Rates.lookupOne(Person=$id, order_by="-Date")      # Rate with the latest Date.

UserTable.lookupRecords(Field_In_Lookup_Table=value, …)#

Returns a RecordSet matching the given field=value arguments. The value may be any expression, most commonly a field in the current row (e.g. $SomeField) or a constant (e.g. a quoted string like "Some Value") (examples below).

For example:

People.lookupRecords(Email=$Work_Email)
People.lookupRecords(First_Name="George", Last_Name="Washington")

You may set the optional order_by parameter to the column ID by which to sort the results. You can prefix the column ID with “-” to reverse the order. You can also specify multiple column IDs as a tuple (e.g. order_by=("Account", "-Date")).

For example:

Transactions.lookupRecords(Account=$Account, order_by="Date")
Transactions.lookupRecords(Account=$Account, order_by="-Date")
Transactions.lookupRecords(Active=True, order_by=("Account", "-Date"))

For records with equal order_by fields, the results are sorted according to how they appear in views (which is determined by the special manualSort column). You may set order_by=None to match the order of records in unsorted views.

By default, with no order_by, records are sorted by row ID, as if with order_by="id".

For backward compatibility, sort_by may be used instead of order_by, but only allows a single field, and falls back to row ID (rather than manualSort).
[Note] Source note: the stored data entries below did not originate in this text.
-- ==== Sys2Proof/Machine/Objects.lean ====
section
/-! DEFINITION. Code objects: the container, KCBs and kiosk notes, relocations, LTT templates, the binding of the portable form,
and symbols across the objects of a context (16 R312 to R323). -/
namespace Sys2Proof.Machine

/-! ### KCBs and notes (16 R315 R317, 02 R16 R17) -/

def levelKind : Nat → LevelKind
  | 1 => .temporal
  | 2 => .core
  | 3 => .die
  | _ => .unused

/-- A loop-table level, none where it breaks a limit. -/
def levelOf (w : Word64) : Option Level :=
  let n := w.toNat
  let kind := levelKind (bits n 0 2)
  let arg := bits n 3 3
  let count := bits n 32 32
  if kind = .unused then some ⟨.unused, none, 1⟩
  else if bits n 2 1 = 1 then (if arg ≤ 5 then some ⟨kind, some (Fin.ofNat 8 arg), 0⟩ else none)
  else if kind = .temporal ∧ count > 65535 then none
  else some ⟨kind, none, count⟩

/-- Order of the kinds from the innermost level out (02 R17). -/
def LevelKind.rank : LevelKind → Option Nat
  | .unused => none
  | .temporal => some 0
  | .core => some 1
  | .die => some 2

/-- Kinds from level 0 out: no core level outside a die level, and no temporal level outside a core level. -/
def rising : List Nat → Bool
  | [] => true
  | a :: l => !(a != 0 && l.contains (a - 1)) && rising l

/-- A KCB of a type-1 note, none where it breaks R16, R17 or R315. The cohort shape of an elastic kernel and the chunk size of a
timetabled one are ignored (02 R16, 14 R283). -/
def kcbOfNote (templates textLen : Nat) (ws : List Word64) : Option Kcb := do
  let levels ← ((ws.drop 3).take 6).mapM levelOf
  let lsf := blk ws 0 32 10
  let drain := blk ws 1 0 21
  let cdie := blk ws 1 24 2
  let chunk := blk ws 1 36 17
  let entry := (blkWord ws 2).toNat
  let elastic := (blkWord ws 0).getLsbD 8
  if ws.length = 9 ∧ blk ws 0 0 8 = 1 ∧ lsf ≤ 512 ∧ 1 ≤ drain ∧ drain ≤ 2 ^ 20 ∧ (elastic ∨ cdie ≠ 3)
      ∧ (¬elastic ∨ 1 ≤ chunk ∧ chunk ≤ 65536)
      ∧ entry % 8 = 0 ∧ entry < textLen ∧ blk ws 0 16 6 < templates ∧ rising (levels.filterMap fun l => l.kind.rank) then
    return ⟨elastic, !(blkWord ws 0).getLsbD 9, blk ws 0 16 6, lsf * 2048, drain, 2 ^ cdie,
      blk ws 1 26 6 + 1, blk ws 1 32 4 + 1, chunk, entry, levels⟩
  else none

/-- A kiosk program of a type-2 note as it stands in the file; its image is checked once it is relocated. -/
def kioskOfNote (templates textLen : Nat) (ws : List Word64) : Option KioskNote :=
  let entry := (blkWord ws 1).toNat
  let img := (blkWord ws 2).toNat
  let len := blk ws 3 0 18
  if ws.length = 4 ∧ blk ws 0 0 8 = 1 ∧ entry % 8 = 0 ∧ entry < textLen ∧ blk ws 0 8 6 < templates ∧ len ≤ 131072 then
    some ⟨blk ws 0 8 6, entry, img, len⟩
  else none
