-- ==== Sys2Proof/Machine/VectorInt.lean ====
section
/-! DEFINITION. Vector integer operations and conversions (09 R203 to R205). -/
namespace Sys2Proof.Machine

/-- An integer operation of a and b, wrapped mod 2^n. -/
def State.vInt2 (s : State) (o : VInt) (lat : Nat) (f : IntFmt → Int → Int → Int × Ev) : Out :=
  let a := s.rv64 (intPair o.fmt) o.a
  let b := s.rv64 (intPair o.fmt) o.b
  .next (s.vLanes o.g (intPair o.fmt) o.d lat [o.a, o.b] fun i =>
    let r := f o.fmt (intVal o.fmt (a.get i)) (intVal o.fmt (b.get i))
    (intPut o.fmt r.1, r.2))

/-- An operation on the element's bits. -/
def State.vRaw2 (s : State) (o : VInt) (lat : Nat) (f : Nat → Nat → Nat → Nat) : Out :=
  let a := s.rv64 (intPair o.fmt) o.a
  let b := s.rv64 (intPair o.fmt) o.b
  .next (s.vLanes o.g (intPair o.fmt) o.d lat [o.a, o.b] fun i =>
    (intPut o.fmt (f (intBits o.fmt) (intRaw o.fmt (a.get i)) (intRaw o.fmt (b.get i))), 0))

def State.vRaw1 (s : State) (o : VIntUn) (f : Nat → Nat → Nat) : Out :=
  let a := s.rv64 (intPair o.fmt) o.a
  .next (s.vLanes o.g (intPair o.fmt) o.d 2 [o.a] fun i =>
    (intPut o.fmt (f (intBits o.fmt) (intRaw o.fmt (a.get i))), 0))

def satIf (sat : Bool) (f : IntFmt) (v : Int) : Int × Ev := if sat then intSat f v else (v, 0)

def execViadd (sat : Bool) (o : VInt) (s : State) : Out := s.vInt2 o 2 fun f a b => satIf sat f (a + b)

def execVisub (sat : Bool) (o : VInt) (s : State) : Out := s.vInt2 o 2 fun f a b => satIf sat f (a - b)

def execVimul (o : VInt) (s : State) : Out := s.vInt2 o 2 fun _ a b => (a * b, 0)

def execVimulh (o : VInt) (s : State) : Out := s.vInt2 o 2 fun f a b => ((a * b).fdiv (2 ^ intBits f : Nat), 0)

def execVand (o : VInt) (s : State) : Out := s.vRaw2 o 1 fun _ a b => a &&& b

def execVor (o : VInt) (s : State) : Out := s.vRaw2 o 1 fun _ a b => a ||| b

def execVxor (o : VInt) (s : State) : Out := s.vRaw2 o 1 fun _ a b => a ^^^ b

def execVshl (o : VInt) (s : State) : Out := s.vRaw2 o 1 fun n a b => a <<< (b % n)

def execVshr (o : VInt) (s : State) : Out := s.vRaw2 o 1 fun n a b => a >>> (b % n)

/-- Right shift filling with the element's top bit, whatever the format's signedness. -/
def sarBits (n a k : Nat) : Nat := if a.testBit (n - 1) then (a + (2 ^ k - 1) * 2 ^ n) >>> k else a >>> k

def execVsar (o : VInt) (s : State) : Out := s.vRaw2 o 1 fun n a b => sarBits n a (b % n)

def execVimin (o : VInt) (s : State) : Out := s.vInt2 o 2 fun _ a b => (min a b, 0)

def execVimax (o : VInt) (s : State) : Out := s.vInt2 o 2 fun _ a b => (max a b, 0)

def execVpopc (o : VIntUn) (s : State) : Out := s.vRaw1 o popNat

def execVclz (o : VIntUn) (s : State) : Out := s.vRaw1 o clzNat

def icHolds (cc : ICc) (a b : Int) : Bool :=
  match cc with
  | .eq => a == b
  | .ne => a != b
  | .lt => a < b
  | .le => a ≤ b
  | .gt => a > b
  | .ge => a ≥ b

def execVicmp (g : Guard) (pd : Fin 64) (cc : ICc) (fmt : IntFmt) (ra rb : VReg) (s : State) : Out :=
  let a := s.rv64 (intPair fmt) ra
  let b := s.rv64 (intPair fmt) rb
  .next (s.vCmp g pd [ra, rb] fun i => (icHolds cc (intVal fmt (a.get i)) (intVal fmt (b.get i)), 0))

/-! ### Conversions (09 R205) -/

/-- Whether a conversion rounds with rm. -/
def cvtRounds (src dst : NumFmt) : Bool :=
  match src, dst with
  | .fp a, .fp b => decide ((fpf b).p < (fpf a).p)
  | .fp _, .int _ => true
  | .int _, .fp _ => true
  | .int _, .int _ => false

def cvt (src dst : NumFmt) (q : Rnd) (w : Word64) : Word64 × Ev :=
  match src, dst with
  | .fp a, .fp b => fbits ((fpf b).ofFl q (flOf a w))
  | .fp a, .int b =>
    let r := (flOf a w).toInt q (intMin b) (intMax b)
    (intPut b r.1, r.2)
  | .int a, .fp b => fbits ((fpf b).ofInt q (intVal a w))
  | .int a, .int b =>
    let r := intSat b (intVal a w)
    (intPut b r.1, r.2)

def execVcvt (g : Guard) (src dst : NumFmt) (rm : Rm) (d ra : VReg) (s : State) : Out :=
  let m := if cvtRounds src dst then s.rmode rm else .rne
  let a := s.rv64 (numPair src) ra
  .next ((s.drew m).vLanes g (numPair dst) d 3 [ra] fun i => cvt src dst (s.rnd m i.val) (a.get i))

end Sys2Proof.Machine
end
See RecordSet for useful properties offered by the returned object. In particular, methods like .find.le allow searching for nearest values.
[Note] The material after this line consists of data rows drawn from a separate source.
-- ==== Sys2Proof/Machine/Tick.lean ====
section
/-! DEFINITION. One tick of a die: its freeze domains resolve their waits, issue bundles or freeze, make the LS accesses of earlier
bundles, meet bank conflicts and land results; then the clock of the die counts (02 R27 to R34 R40 R41, 03 R56 R58 R68, 06 R131 R132
R145, 11 R230, 14 R282, 25 R366). -/
namespace Sys2Proof.Machine

/-! ### Domains (02 R29) -/

/-- The contexts that freeze together with the one in focus, ascending. -/
def State.domain (s : State) : List Nat :=
  match s.grid? with
  | some g =>
    if g.kcb.elastic then [s.focus]
    else
      let ks := g.keys.filter fun k => (s.ctx k).cluster == s.cur.cluster
      if ks.contains s.focus then ks else [s.focus]
  | none => [s.focus]

/-! ### Waits at the start of a tick (02 R28) -/

/-- A wait of a bundle that has not issued: it is tested again (14 R289 R291). -/
def Hold.retests (h : Hold) : Bool :=
  match h with
  | .xrecv .. | .xsend .. => true
  | _ => false

def OutOp.isAwaited (o : OutOp) (chnk : Bool) : Bool :=
  match o with
  | .atomic .. | .vamor .. => !chnk
  | .chnk _ => chnk
  | _ => false

/-- The kiosk cores of a base die that run one image (15 R298). -/
def State.kioskPeers (s : State) : List Nat :=
  ((List.range 16).map fun i => 2048 + 16 * (s.cur.gid / 16) + i).filter fun k =>
    let c := s.ctx k
    c.kind == .kiosk && c.run == .running && c.kiosk.image == s.cur.kiosk.image

/-- A barrier of kiosk cores passes once every one of them has arrived. On a management core it waits for ever: no rule gives it
participants (DESIGN CHOICE, assumption log 65). -/
def State.kioskBar (s : State) (n : Fin 16) : State :=
  let ks := s.kioskPeers
  if s.cur.kind = .kiosk ∧ ks.all (fun k => (s.ctx k).holds.contains (.bar false n)) then
    s.updKeys ks fun c => { c with holds := c.holds.filter (· != .bar false n) }
  else s

/-- The context in focus no longer waits for `h`. -/
def State.unhold (s : State) (h : Hold) : State := s.mapCur fun c => { c with holds := c.holds.erase h }

/-- A waiting STEP steps the entries that have arrived, and answers their number (15 R305). -/
def State.stepLate (s : State) (h : Hold) (d : SReg) (addr : Word64) (pos : Fin 8) : State :=
  let es := s.cur.kiosk.steppable
  if es.isEmpty ∧ s.cur.kiosk.anyRunning then s
  else match (s.unhold h).stepTrees es with
    | .error f => s.takeFault ⟨f.1, posMask pos, addr, f.2.1, f.2.2⟩
    | .ok t => t.mapCur (d.dst.write (BitVec.ofNat 64 es.length))

/-- A wait of the context in focus ends when its condition holds, with what then follows (02 R28). -/
def State.settleHold (s : State) (h : Hold) : State :=
  let go (p : Bool) (f : State → State) : State := if p then f (s.unhold h) else s
  match h with
  | .lsWait die n => go s.lsQuiet (·.arriveBar die n)
  | .waita .. => go (s.cur.waitMet h) id
  | .twait ts => go (s.cur.toksDone ts) id
  | .xrecv .. | .xsend .. => go true id
  | .drain _ n => go s.drained (·.afterDrain n)
  | .atomic => go (s.cur.outst.all fun o => !o.op.isAwaited false) id
  | .chnk => go (s.cur.outst.all fun o => !o.op.isAwaited true) id
  | .circuit (some 0) | .tick 0 => go true id
  | .engFull c => go (s.cur.engCount < 16) (·.enqueue c)
  | .circFull c => go ((s.engine s.cur.cluster).count < 32) (·.circPush c.late)
  | .unbound c => go s.circFree (·.circBind.circPush c.late)
  | .walk _ va buf .. => s.postWait va buf
  | .kmbox d a => match (s.unhold h).mailTake a with
    | some (t, v) => t.mapCur (d.dst.write v)
    | none => s
  | .kstep d addr pos => s.stepLate h d addr pos
  | .bar false n => s.kioskBar n
  | _ => s

/-- The core's guard holds its primary for one tick (02 R34). -/
def Ctx.guardHold (c : Ctx) : Ctx :=
  if c.guard && decide (c.starve ≥ 4096) then { c with starve := 0, holds := c.holds ++ [.tick 1] } else c

/-- The context in focus at the start of a tick. -/
def State.resolve (s : State) : State :=
  let s1 := s.cur.holds.foldl (fun s h => if s.trap.isSome then s else s.settleHold h) s
  let s2 := s1.nextStart.mapCur Ctx.guardHold
  if s2.cur.run = .running ∧ s2.cur.idle = 0 ∧ s2.cur.holds.isEmpty ∧ s2.cur.heatDue then s2.heatTrap else s2

/-! ### Issuing a bundle (03 R56, 04 R85) -/

/-- The order in which the syllables of a bundle act on shared state (09 R215): VRNG.GET first, then S, V0, V1, M, L and K; a
store of a kiosk core after its K syllable. -/
def slotRank (sl : Slot) : Nat :=
  match cls sl.w with
  | 0 => 1
  | 1 => if opc sl.w = 0x60 ∧ vFn sl.w = 2 then 0 else if sl.unit1 then 3 else 2
  | 2 => 4
  | 3 => if opc sl.w = 0x11 ∨ opc sl.w = 0x21 ∨ opc sl.w = 0x23 then 7 else 5
  | 5 => 6
  | _ => 8

def issueOrder (sls : List Slot) : List Slot := (List.range 9).flatMap fun r => sls.filter fun sl => slotRank sl == r

/-- One syllable: the state after it, or the fault it takes with the state before. -/
def State.runSlot (s : State) (sl : Slot) : State × Option FaultWords :=
  match decodeSyl sl.w sl.x with
  | .error _ => (s, none)
  | .ok i =>
    match exec i { s with trap := none, issue := { s.issue with pos := sl.pos, unit1 := sl.unit1 } } with
    | .next t =>
      match t.trap with
      | some f => (s, some f)
      | none => (t, none)
    | _ => (s, none)

/-- The fault with the lower syllable position (02 R40). -/
def lowerFault (a : Option (Fin 8 × FaultWords)) (b : Fin 8 × FaultWords) : Option (Fin 8 × FaultWords) :=
  match a with
  | none => some b
  | some x => if b.1 < x.1 then some b else some x

/-- Syllables one after another, with the fault of the lowest position. -/
def State.runSlots : List Slot → State × Option (Fin 8 × FaultWords) → State × Option (Fin 8 × FaultWords)
  | [], r => r
  | sl :: l, (s, f) =>
    match s.runSlot sl with
    | (t, none) => State.runSlots l (t, f)
    | (t, some x) => State.runSlots l (t, lowerFault f (sl.pos, x))

/-- Every syllable of a bundle reads the loop state as it stood before the bundle (DEDUCED, assumption log 37). -/
def State.runBundle (s : State) (sls : List Slot) : State × Option FaultWords :=
  let pre := s.cur.loop
  let os := issueOrder sls
  let (s1, f1) := State.runSlots (os.filter fun sl => slotRank sl ≤ 1) (s, none)
  let post := s1.cur.loop
  let (s2, f2) := State.runSlots (os.filter fun sl => slotRank sl > 1) (s1.mapCur fun c => { c with loop := pre }, f1)
  (s2.mapCur fun c => { c with loop := post }, f2.map Prod.snd)

/-- Where issue goes on after a bundle of the loop state `pre` (07 R157 R159 R160) (DEDUCED, assumption log 37). -/
def Ctx.advance (c : Ctx) (pre : LoopState) : Ctx :=
  match pre.nest, c.loop.nest with
  | some _, some n =>
    match c.loop.lexit with
    | some k => c.backEdge n (k.val + 1)
    | none =>
      match n.body[n.idx + 1]? with
      | some b => { c with pc := b.addr, next := b.addr, loop := { c.loop with nest := some { n with idx := n.idx + 1 } } }
      | none => c.backEdge n 0
  | _, _ =>
    match c.loop.nest with
    | some n => match n.body.head? with
        | some b => { c with pc := b.addr, next := b.addr }
        | none => { c with pc := c.next }
    | none => { c with pc := c.next }

def State.startIssue (s : State) (b : Bundle) : State :=
  { s.mapCur (fun c => { c with next := b.after }) with issue := ⟨b.addr, b.after, 0, false⟩ }

/-- The owners of a bundle's syllables. -/
def Bundle.slots (b : Bundle) : List Slot := slotsOf (b.words.map BitVec.toNat)

/-- The bundle issues. A bundle of two V syllables on a core with one V unit freezes two ticks more (25 R366). -/
def State.issueBundle (s : State) (b : Bundle) : State × Option FaultWords :=
  let pre := s.cur.loop
  let (t, f) := (s.startIssue b).runBundle b.slots
  let t1 := t.mapCur (·.advance pre)
  (if s.cur.kind == .compute && s.splitCore s.cur.gid && (b.words.filter fun w => cls w.toNat == 1).length == 2 then
    t1.hold (.tick 2) else t1, f)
See CONTAINS for an example utilizing UserTable.lookupRecords to find records where a field of a list type (such as Choice List or Reference List) contains the given value.

Learn more about lookupRecords.

ADDRESS(row, column, absolute_relative_mode, use_a1_notation, sheet)#

Returns a cell reference as a string.

NoteThis function is not currently implemented in Grist.

CHOOSE(index, choice1, choice2)#

Returns an element from a list of choices based on index.

NoteThis function is not currently implemented in Grist.

COLUMN(cell_reference=None)#

Returns the column number of a specified cell, with A=1.

NoteThis function is not currently implemented in Grist.

COLUMNS(range)#

Returns the number of columns in a specified array or range.

NoteThis function is not currently implemented in Grist.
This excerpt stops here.